TASK OBJECTIVE
Please retype the data that follows, starting at the line containing "host's interface. -/" and stopping after the last line.

INFORMATION
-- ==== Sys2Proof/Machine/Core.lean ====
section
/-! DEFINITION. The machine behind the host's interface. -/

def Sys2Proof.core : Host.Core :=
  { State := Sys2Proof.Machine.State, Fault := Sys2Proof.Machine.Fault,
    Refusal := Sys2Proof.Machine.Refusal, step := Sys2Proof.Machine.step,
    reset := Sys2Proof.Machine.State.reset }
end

RESPONSE BELOW
/-! DEFINITION. The machine behind the host's interface. -/

def Sys2Proof.core : Host.Core :=
  { State := Sys2Proof.Machine.State, Fault := Sys2Proof.Machine.Fault,
    Refusal := Sys2Proof.Machine.Refusal, step := Sys2Proof.Machine.step,
    reset := Sys2Proof.Machine.State.reset }
end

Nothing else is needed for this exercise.